Assigned task
Your answer should be the exact lines of the data below from the one containing "an entry behind" through the one containing "def State.gate (s"; please include nothing else.

START Records provided

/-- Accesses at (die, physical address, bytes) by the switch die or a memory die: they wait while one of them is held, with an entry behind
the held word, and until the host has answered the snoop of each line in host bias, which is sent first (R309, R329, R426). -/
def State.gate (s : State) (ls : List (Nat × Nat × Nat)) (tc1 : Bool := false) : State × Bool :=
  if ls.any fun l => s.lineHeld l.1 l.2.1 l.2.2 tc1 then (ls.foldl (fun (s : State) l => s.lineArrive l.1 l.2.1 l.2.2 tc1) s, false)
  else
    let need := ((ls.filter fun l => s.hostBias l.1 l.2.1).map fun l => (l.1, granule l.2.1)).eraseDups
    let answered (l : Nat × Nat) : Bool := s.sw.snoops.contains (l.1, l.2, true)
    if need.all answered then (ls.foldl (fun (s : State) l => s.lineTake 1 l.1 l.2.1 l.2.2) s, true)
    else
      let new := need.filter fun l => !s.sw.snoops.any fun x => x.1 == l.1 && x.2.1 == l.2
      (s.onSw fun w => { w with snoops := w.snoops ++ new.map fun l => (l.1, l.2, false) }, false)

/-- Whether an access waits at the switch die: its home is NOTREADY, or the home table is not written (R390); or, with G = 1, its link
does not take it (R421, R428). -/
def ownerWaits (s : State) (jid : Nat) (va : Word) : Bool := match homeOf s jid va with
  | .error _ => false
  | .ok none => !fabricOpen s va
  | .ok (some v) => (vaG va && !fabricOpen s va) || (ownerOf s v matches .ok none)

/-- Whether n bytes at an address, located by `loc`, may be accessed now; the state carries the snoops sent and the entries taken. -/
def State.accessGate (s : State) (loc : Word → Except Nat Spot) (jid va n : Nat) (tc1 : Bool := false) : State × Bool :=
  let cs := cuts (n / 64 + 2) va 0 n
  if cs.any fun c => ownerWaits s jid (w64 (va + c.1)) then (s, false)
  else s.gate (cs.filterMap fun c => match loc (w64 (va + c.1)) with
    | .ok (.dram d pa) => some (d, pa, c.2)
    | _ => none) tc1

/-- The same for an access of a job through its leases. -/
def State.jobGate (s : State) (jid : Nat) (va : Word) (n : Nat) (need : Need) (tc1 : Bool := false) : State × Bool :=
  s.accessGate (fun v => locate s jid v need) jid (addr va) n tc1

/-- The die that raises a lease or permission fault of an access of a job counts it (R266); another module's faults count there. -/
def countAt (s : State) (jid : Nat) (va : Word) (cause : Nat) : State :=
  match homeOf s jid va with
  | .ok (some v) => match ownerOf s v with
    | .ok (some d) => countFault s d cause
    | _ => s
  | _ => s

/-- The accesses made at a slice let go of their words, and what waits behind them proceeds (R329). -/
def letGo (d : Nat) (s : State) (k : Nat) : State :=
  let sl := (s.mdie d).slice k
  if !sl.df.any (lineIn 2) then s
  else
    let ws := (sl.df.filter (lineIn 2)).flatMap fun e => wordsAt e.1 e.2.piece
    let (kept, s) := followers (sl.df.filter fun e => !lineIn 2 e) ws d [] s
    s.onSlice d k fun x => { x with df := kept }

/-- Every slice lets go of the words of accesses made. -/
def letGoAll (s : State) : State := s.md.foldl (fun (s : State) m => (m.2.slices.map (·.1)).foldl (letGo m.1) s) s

END Records provided
START Records provided

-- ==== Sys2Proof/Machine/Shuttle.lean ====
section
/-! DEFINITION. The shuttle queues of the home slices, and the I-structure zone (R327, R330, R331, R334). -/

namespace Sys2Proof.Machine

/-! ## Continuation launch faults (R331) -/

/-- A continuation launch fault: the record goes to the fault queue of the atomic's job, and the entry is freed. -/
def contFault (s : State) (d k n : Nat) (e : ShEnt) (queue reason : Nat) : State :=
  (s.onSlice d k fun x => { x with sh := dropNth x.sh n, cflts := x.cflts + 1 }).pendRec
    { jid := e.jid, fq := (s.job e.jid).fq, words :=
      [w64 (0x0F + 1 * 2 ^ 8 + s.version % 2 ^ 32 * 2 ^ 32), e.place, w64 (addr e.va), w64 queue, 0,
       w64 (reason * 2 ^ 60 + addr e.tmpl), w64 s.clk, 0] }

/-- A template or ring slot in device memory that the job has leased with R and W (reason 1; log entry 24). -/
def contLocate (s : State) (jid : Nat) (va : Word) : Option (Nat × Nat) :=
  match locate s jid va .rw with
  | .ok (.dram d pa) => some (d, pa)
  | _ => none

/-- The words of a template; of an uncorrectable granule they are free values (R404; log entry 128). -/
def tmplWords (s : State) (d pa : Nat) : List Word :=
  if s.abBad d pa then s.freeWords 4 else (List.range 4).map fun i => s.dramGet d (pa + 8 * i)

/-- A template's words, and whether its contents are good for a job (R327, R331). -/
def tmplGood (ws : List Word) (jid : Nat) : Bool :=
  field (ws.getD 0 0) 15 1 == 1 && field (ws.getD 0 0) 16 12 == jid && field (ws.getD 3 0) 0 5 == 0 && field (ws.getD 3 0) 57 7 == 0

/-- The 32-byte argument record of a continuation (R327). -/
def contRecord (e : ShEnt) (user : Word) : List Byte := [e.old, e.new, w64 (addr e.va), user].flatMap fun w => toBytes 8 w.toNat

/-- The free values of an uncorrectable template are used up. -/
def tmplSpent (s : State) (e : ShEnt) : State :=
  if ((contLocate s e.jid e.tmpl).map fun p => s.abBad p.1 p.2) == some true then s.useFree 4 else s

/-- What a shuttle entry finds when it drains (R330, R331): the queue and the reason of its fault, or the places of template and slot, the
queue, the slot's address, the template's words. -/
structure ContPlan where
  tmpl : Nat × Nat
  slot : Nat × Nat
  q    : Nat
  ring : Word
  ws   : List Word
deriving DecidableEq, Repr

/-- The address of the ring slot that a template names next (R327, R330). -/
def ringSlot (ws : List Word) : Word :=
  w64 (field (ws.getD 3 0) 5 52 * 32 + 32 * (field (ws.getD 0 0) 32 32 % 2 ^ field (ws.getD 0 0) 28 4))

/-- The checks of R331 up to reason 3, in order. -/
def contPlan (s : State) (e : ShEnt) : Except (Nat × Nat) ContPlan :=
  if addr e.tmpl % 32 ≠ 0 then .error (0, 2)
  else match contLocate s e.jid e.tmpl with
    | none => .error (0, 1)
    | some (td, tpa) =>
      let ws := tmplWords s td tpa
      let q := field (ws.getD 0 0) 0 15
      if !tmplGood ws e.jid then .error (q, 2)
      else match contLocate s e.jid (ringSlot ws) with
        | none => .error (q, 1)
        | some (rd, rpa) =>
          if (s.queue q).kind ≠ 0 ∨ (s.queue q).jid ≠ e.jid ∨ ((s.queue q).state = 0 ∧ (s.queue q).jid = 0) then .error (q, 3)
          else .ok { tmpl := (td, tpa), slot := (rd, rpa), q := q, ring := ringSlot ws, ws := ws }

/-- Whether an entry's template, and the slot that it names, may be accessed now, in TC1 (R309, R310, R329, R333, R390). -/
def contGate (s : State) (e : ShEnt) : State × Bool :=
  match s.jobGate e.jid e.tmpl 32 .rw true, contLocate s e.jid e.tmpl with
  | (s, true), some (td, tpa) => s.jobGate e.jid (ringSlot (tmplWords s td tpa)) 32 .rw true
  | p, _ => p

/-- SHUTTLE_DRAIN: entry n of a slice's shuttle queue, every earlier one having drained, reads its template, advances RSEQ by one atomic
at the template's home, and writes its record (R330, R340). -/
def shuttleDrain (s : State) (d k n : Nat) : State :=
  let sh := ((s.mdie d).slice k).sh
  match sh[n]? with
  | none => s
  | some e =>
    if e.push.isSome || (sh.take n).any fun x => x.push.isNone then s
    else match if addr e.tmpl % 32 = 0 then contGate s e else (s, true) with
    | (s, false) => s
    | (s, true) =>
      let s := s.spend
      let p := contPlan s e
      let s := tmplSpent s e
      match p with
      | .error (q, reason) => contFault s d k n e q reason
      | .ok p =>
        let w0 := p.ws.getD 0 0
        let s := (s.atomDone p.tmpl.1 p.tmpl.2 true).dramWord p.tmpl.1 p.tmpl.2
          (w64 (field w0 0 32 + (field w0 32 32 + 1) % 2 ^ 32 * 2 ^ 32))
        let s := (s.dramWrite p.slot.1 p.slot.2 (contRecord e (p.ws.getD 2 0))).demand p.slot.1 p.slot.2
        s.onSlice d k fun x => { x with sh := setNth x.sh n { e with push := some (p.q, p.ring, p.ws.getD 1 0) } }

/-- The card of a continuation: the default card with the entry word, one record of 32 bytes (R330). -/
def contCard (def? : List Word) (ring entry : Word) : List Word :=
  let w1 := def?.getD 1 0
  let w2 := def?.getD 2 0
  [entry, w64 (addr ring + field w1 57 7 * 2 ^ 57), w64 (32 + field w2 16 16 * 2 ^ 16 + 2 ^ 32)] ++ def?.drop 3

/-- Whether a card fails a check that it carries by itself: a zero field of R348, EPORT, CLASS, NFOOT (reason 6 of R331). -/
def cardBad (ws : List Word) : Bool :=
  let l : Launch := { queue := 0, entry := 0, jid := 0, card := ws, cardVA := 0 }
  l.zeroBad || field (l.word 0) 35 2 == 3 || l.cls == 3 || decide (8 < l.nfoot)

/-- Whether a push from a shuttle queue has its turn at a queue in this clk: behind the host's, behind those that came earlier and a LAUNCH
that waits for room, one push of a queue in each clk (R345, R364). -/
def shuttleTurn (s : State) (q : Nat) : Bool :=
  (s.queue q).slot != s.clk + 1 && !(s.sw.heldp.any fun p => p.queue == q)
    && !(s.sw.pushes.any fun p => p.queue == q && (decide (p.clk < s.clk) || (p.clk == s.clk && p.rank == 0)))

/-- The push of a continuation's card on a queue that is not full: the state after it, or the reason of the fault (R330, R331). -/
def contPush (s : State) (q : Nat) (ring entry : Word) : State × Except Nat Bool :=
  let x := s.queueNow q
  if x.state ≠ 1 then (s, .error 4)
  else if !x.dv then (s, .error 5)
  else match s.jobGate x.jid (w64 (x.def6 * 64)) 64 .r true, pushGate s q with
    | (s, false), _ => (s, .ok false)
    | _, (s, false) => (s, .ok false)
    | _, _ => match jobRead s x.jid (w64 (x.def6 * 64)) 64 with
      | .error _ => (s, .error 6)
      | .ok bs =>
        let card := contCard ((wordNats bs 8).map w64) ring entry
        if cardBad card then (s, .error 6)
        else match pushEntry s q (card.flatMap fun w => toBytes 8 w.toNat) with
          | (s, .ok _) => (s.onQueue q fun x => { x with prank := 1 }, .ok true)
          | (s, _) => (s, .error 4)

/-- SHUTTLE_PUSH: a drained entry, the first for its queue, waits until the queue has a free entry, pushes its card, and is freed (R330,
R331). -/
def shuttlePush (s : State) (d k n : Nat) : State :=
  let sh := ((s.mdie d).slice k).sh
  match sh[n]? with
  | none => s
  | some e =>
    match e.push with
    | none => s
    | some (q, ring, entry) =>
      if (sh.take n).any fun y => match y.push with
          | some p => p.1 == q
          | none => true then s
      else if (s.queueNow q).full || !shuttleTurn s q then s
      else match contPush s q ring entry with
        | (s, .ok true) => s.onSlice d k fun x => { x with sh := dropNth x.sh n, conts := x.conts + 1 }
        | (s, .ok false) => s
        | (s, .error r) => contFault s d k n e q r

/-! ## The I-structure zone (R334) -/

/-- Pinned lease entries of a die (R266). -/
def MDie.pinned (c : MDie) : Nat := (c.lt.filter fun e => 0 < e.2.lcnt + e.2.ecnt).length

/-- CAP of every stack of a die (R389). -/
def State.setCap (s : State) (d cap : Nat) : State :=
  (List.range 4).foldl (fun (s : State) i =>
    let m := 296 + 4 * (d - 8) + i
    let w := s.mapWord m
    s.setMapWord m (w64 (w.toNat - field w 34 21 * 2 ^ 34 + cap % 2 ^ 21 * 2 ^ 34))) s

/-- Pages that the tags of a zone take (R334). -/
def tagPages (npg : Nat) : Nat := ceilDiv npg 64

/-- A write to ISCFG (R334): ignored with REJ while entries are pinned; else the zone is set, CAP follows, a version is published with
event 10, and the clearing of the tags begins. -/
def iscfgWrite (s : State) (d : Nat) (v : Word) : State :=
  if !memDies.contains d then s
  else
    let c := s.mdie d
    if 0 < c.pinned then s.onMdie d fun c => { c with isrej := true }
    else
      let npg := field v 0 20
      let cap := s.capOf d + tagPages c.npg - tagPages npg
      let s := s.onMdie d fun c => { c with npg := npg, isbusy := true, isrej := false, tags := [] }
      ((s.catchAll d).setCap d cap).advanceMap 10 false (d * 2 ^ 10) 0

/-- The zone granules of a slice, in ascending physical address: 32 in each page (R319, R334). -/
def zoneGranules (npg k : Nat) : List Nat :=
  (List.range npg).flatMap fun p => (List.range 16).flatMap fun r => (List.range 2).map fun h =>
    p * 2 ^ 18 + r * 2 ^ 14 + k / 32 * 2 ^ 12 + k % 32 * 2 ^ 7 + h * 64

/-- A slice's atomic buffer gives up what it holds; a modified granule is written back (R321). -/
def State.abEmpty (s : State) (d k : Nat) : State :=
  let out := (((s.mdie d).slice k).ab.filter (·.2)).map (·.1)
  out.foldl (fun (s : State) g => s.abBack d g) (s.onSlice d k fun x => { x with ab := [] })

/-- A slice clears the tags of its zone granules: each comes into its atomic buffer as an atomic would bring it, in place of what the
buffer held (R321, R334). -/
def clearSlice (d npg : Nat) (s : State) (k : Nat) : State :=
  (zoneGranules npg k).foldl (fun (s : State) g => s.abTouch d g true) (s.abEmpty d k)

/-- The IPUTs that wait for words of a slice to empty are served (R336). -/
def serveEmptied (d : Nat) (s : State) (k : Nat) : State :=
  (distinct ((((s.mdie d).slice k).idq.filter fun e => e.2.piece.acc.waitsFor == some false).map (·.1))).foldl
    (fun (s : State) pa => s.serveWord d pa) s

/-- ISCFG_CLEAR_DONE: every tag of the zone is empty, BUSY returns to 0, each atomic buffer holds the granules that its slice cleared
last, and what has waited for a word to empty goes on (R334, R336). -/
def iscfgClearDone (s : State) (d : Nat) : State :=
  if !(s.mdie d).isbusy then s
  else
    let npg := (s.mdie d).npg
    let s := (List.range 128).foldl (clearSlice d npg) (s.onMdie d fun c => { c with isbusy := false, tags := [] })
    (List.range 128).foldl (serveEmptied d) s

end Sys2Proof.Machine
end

END Records provided
START Records provided

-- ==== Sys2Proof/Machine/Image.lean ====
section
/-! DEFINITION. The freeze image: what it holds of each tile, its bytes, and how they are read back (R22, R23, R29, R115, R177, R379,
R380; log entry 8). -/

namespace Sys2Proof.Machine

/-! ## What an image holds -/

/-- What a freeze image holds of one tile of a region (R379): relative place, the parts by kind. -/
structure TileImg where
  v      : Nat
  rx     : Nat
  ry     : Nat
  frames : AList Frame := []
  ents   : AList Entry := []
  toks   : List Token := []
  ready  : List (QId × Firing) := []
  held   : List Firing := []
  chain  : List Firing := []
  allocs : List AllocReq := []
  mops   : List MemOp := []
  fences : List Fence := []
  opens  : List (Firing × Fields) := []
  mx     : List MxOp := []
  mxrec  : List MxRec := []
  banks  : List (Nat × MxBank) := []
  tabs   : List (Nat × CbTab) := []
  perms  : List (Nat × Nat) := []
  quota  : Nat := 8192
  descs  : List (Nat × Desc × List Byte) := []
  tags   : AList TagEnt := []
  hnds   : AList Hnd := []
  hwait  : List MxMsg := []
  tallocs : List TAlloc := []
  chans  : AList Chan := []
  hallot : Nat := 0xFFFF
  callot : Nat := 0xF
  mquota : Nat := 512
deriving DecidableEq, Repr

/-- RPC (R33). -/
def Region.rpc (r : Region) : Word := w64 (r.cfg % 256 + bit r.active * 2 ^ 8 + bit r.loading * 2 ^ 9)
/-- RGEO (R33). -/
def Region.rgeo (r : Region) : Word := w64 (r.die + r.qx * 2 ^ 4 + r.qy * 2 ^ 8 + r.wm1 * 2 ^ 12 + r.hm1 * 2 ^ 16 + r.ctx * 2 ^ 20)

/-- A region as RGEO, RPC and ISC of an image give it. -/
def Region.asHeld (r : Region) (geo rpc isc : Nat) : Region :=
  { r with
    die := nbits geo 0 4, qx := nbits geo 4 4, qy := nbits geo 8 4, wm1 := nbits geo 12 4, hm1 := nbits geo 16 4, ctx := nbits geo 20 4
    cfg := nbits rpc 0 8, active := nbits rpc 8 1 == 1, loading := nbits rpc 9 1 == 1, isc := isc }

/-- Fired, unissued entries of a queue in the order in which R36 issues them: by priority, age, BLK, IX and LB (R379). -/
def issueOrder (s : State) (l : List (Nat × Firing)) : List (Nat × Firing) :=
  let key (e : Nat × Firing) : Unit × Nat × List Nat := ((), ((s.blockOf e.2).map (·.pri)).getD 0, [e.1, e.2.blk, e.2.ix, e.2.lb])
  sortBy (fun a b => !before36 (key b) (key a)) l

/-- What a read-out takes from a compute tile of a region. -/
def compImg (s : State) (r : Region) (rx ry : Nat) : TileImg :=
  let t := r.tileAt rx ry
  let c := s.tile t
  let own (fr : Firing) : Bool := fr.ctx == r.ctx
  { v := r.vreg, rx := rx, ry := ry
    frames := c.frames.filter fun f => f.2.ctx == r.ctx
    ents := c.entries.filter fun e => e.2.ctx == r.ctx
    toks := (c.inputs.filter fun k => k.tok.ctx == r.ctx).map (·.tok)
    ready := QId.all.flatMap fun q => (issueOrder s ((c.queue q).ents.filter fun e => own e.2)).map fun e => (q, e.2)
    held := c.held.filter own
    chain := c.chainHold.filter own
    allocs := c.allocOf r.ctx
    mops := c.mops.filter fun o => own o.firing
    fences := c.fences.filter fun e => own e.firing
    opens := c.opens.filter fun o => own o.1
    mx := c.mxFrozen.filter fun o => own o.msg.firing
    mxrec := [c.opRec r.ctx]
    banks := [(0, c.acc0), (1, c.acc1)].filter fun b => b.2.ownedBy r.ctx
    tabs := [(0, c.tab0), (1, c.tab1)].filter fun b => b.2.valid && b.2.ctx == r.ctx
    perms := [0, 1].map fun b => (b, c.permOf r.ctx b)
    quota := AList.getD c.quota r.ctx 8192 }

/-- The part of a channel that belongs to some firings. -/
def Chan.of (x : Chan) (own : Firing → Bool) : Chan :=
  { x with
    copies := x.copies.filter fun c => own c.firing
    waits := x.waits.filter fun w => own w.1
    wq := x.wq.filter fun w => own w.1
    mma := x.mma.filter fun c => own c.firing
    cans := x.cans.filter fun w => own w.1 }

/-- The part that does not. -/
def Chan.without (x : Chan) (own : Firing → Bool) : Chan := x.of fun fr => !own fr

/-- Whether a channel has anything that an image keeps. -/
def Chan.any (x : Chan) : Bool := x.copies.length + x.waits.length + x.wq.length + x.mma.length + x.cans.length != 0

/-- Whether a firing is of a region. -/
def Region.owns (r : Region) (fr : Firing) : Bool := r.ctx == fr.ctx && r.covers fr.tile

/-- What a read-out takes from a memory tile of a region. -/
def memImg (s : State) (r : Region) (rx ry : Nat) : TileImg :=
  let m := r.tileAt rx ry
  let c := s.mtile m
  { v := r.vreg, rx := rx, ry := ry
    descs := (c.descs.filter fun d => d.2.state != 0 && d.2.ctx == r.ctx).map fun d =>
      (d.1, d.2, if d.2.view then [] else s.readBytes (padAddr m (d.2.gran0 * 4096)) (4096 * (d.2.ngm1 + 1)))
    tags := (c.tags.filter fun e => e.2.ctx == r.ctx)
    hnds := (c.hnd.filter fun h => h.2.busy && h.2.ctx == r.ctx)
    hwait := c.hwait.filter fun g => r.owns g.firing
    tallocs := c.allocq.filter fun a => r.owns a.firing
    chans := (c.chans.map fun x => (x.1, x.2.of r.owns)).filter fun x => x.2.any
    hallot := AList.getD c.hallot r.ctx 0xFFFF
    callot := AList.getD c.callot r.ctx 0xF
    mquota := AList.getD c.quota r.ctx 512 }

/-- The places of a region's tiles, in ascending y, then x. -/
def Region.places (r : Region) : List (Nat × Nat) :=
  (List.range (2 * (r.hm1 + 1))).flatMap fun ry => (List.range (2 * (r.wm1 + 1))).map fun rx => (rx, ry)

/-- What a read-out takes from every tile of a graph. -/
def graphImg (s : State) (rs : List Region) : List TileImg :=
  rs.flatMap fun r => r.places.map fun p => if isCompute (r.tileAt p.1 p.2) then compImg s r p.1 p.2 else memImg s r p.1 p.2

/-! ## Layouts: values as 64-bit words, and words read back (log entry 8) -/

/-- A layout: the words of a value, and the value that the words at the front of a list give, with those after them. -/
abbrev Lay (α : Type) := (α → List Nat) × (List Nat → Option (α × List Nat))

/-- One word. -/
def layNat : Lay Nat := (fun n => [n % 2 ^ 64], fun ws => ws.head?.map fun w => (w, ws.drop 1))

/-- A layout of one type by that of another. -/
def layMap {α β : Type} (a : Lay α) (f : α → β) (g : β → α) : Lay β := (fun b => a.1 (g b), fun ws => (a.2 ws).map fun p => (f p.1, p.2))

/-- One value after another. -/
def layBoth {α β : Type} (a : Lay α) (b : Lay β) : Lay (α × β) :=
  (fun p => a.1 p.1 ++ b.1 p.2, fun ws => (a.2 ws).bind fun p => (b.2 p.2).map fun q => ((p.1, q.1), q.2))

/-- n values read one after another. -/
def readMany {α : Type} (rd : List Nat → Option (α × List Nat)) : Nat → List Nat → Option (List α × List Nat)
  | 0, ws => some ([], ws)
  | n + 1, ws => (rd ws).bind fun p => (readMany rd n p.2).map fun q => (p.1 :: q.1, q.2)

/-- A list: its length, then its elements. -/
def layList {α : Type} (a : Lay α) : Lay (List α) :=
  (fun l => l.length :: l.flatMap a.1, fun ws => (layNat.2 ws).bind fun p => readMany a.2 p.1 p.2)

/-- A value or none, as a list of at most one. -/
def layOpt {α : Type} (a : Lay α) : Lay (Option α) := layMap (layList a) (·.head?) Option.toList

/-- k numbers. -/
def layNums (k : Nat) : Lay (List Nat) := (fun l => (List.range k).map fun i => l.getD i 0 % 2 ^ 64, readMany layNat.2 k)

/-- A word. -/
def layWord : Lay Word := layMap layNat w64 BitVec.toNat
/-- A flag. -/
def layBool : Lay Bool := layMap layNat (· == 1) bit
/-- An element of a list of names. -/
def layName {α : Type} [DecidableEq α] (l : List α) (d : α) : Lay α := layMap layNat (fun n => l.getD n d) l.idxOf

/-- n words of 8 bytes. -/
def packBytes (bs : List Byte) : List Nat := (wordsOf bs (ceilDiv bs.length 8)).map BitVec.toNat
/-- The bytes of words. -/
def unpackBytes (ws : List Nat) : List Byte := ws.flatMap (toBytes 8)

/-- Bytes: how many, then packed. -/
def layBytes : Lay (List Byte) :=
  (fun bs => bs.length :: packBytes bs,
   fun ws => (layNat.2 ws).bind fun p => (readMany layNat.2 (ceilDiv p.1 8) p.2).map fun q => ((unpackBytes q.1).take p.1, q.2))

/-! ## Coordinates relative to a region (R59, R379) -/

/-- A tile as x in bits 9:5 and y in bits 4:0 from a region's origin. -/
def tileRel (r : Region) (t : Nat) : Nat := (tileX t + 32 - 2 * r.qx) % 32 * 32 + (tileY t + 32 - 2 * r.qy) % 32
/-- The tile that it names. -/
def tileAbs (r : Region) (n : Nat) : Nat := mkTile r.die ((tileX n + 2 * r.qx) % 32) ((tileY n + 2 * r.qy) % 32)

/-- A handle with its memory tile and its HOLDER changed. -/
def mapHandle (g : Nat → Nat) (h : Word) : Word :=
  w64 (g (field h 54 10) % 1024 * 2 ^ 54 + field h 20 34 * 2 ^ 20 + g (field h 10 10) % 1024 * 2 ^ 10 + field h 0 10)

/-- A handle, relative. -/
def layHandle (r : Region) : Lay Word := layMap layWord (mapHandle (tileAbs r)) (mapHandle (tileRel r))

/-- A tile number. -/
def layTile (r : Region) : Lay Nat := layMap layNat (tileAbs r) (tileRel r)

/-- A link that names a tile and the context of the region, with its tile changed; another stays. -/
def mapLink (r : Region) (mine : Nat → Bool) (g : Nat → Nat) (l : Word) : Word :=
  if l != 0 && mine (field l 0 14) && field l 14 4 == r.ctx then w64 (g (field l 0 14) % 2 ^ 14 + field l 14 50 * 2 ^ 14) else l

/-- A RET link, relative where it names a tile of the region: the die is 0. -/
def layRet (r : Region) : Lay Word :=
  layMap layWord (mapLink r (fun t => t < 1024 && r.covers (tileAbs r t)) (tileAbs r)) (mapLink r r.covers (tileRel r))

END Records provided

Task response
/-- Accesses at (die, physical address, bytes) by the switch die or a memory die: they wait while one of them is held, with an entry behind
the held word, and until the host has answered the snoop of each line in host bias, which is sent first (R309, R329, R426). -/
def State.gate (s : State) (ls : List (Nat × Nat × Nat)) (tc1 : Bool := false) : State × Bool :=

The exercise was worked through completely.